- _What you are asked to do_: Take the records below and print them verbatim up to and including the line that carries "x).hot = s.hot := rfl".

** Records for processing follows **

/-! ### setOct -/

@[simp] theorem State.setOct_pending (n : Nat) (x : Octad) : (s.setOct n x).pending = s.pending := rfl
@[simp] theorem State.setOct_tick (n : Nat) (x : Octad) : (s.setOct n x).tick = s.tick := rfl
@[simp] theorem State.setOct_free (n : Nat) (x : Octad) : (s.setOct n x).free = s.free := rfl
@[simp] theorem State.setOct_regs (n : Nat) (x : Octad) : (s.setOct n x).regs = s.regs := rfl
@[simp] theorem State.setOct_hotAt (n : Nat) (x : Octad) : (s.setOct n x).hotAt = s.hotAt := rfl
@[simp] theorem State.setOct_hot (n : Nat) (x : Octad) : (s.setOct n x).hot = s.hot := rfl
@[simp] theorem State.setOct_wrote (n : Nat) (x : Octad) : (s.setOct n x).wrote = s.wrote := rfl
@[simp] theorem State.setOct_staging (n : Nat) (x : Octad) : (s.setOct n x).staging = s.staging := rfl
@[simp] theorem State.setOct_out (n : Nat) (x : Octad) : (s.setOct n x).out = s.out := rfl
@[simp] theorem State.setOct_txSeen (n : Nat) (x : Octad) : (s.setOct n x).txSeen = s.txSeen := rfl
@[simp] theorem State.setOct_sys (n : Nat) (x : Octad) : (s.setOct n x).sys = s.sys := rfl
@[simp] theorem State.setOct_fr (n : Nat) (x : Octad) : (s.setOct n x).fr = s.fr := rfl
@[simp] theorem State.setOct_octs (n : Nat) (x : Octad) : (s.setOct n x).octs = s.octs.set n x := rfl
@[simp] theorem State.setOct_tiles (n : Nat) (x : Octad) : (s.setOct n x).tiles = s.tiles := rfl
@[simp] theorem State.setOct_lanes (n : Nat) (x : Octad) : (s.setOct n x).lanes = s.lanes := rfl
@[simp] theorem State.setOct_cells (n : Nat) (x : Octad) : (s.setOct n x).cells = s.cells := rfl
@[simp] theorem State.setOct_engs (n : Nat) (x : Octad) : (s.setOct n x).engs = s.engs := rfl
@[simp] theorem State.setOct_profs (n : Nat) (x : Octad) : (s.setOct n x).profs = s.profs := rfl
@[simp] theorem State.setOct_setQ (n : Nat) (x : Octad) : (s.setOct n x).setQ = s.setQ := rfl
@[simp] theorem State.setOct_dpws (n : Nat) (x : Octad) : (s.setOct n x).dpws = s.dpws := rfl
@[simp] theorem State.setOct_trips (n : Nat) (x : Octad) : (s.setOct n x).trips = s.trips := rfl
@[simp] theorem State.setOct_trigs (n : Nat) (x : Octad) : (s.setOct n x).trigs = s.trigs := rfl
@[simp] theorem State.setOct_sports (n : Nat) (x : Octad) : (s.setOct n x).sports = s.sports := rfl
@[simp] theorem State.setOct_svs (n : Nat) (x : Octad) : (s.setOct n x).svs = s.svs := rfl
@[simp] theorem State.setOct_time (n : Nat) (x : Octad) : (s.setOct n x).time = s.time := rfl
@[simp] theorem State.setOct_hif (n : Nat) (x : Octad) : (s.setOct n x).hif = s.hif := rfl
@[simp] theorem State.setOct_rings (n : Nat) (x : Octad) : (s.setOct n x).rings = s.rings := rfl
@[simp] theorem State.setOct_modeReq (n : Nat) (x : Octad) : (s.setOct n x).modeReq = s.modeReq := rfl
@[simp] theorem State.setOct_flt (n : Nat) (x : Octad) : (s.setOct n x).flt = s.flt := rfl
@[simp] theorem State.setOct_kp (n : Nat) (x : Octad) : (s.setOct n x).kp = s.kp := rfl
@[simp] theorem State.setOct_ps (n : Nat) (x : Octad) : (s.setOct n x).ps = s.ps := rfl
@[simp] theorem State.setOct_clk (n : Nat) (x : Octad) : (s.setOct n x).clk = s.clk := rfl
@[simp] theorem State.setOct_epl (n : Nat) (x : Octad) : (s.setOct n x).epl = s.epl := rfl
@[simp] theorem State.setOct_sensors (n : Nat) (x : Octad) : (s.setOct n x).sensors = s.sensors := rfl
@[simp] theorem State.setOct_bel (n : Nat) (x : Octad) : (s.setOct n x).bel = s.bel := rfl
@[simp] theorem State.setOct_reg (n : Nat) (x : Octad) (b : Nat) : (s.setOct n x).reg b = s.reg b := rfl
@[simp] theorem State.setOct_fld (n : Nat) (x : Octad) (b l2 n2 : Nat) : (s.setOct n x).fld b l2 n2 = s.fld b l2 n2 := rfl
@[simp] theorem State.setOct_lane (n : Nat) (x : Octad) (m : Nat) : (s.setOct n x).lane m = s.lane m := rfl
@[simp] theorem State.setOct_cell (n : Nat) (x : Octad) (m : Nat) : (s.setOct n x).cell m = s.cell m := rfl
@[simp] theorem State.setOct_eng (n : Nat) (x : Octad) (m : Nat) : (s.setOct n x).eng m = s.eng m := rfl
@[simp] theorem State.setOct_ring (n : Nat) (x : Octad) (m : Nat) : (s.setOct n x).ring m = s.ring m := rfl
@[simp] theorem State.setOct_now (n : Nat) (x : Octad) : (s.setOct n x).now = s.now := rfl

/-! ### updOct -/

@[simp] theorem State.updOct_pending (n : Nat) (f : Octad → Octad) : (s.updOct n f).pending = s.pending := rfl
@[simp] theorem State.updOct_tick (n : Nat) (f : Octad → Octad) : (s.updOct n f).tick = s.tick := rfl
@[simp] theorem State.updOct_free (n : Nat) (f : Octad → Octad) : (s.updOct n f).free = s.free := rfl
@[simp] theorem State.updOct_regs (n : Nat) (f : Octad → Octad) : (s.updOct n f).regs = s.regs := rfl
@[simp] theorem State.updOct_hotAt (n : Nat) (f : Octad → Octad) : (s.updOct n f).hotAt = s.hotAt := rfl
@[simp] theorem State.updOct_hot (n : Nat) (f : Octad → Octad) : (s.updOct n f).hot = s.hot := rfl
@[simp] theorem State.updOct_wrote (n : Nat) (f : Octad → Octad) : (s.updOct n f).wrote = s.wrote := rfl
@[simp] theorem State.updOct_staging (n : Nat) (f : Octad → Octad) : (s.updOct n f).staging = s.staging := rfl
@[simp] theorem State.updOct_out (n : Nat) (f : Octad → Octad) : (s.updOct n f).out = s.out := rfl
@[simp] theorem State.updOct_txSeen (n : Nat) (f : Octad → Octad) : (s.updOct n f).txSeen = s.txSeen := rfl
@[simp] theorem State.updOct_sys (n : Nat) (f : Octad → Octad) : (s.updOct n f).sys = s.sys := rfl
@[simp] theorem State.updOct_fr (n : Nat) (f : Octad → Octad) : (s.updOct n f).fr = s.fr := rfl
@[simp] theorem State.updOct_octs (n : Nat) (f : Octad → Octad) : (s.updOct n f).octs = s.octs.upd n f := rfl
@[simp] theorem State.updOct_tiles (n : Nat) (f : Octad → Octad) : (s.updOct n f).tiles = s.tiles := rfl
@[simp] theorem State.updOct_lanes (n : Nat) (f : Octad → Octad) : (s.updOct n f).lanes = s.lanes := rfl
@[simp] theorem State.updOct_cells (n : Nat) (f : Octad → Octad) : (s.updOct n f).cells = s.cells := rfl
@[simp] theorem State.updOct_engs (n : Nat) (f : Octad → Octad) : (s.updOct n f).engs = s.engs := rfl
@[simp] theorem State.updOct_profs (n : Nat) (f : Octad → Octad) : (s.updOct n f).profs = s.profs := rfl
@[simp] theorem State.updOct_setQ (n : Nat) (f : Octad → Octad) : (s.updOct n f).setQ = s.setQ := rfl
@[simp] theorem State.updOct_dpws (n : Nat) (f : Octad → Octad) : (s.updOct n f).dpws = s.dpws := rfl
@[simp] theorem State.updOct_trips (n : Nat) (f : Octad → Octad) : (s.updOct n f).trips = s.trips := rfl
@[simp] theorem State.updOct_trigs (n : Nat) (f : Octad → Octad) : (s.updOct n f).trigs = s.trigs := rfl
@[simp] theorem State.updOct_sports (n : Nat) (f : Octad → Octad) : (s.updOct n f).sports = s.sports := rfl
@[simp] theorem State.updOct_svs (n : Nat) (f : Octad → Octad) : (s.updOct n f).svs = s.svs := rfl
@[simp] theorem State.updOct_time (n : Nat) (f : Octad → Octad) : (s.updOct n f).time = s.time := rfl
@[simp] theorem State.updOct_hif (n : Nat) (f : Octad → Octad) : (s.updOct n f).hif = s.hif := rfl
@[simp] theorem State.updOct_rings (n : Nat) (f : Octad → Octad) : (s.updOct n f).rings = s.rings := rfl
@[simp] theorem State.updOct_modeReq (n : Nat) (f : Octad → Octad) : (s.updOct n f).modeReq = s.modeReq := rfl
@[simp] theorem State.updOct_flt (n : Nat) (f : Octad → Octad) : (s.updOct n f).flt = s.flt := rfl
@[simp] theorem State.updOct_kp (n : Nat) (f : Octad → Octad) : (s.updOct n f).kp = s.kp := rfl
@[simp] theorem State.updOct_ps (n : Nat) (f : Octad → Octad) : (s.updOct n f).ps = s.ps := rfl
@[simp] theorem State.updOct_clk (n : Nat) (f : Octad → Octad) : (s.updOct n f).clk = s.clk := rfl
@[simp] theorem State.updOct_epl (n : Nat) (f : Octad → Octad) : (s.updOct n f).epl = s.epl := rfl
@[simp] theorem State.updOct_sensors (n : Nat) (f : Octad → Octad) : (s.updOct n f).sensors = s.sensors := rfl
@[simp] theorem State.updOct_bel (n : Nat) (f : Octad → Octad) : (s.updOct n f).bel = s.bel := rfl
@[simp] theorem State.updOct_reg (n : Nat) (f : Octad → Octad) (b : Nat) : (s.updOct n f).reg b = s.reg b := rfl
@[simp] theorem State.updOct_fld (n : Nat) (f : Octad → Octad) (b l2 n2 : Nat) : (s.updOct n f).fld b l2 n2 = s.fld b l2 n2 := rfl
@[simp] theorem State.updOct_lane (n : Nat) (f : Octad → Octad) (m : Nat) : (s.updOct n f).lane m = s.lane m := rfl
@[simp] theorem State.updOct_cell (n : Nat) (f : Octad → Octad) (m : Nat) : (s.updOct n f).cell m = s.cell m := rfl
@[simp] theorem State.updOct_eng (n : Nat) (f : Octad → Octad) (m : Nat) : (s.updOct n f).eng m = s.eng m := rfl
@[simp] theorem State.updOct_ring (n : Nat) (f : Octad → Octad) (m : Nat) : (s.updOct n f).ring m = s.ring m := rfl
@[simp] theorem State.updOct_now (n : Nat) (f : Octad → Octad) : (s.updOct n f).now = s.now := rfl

** End of Records for processing **

- _Finished exercise_:
/-! ### setOct -/

@[simp] theorem State.setOct_pending (n : Nat) (x : Octad) : (s.setOct n x).pending = s.pending := rfl
@[simp] theorem State.setOct_tick (n : Nat) (x : Octad) : (s.setOct n x).tick = s.tick := rfl
@[simp] theorem State.setOct_free (n : Nat) (x : Octad) : (s.setOct n x).free = s.free := rfl
@[simp] theorem State.setOct_regs (n : Nat) (x : Octad) : (s.setOct n x).regs = s.regs := rfl
@[simp] theorem State.setOct_hotAt (n : Nat) (x : Octad) : (s.setOct n x).hotAt = s.hotAt := rfl
@[simp] theorem State.setOct_hot (n : Nat) (x : Octad) : (s.setOct n x).hot = s.hot := rfl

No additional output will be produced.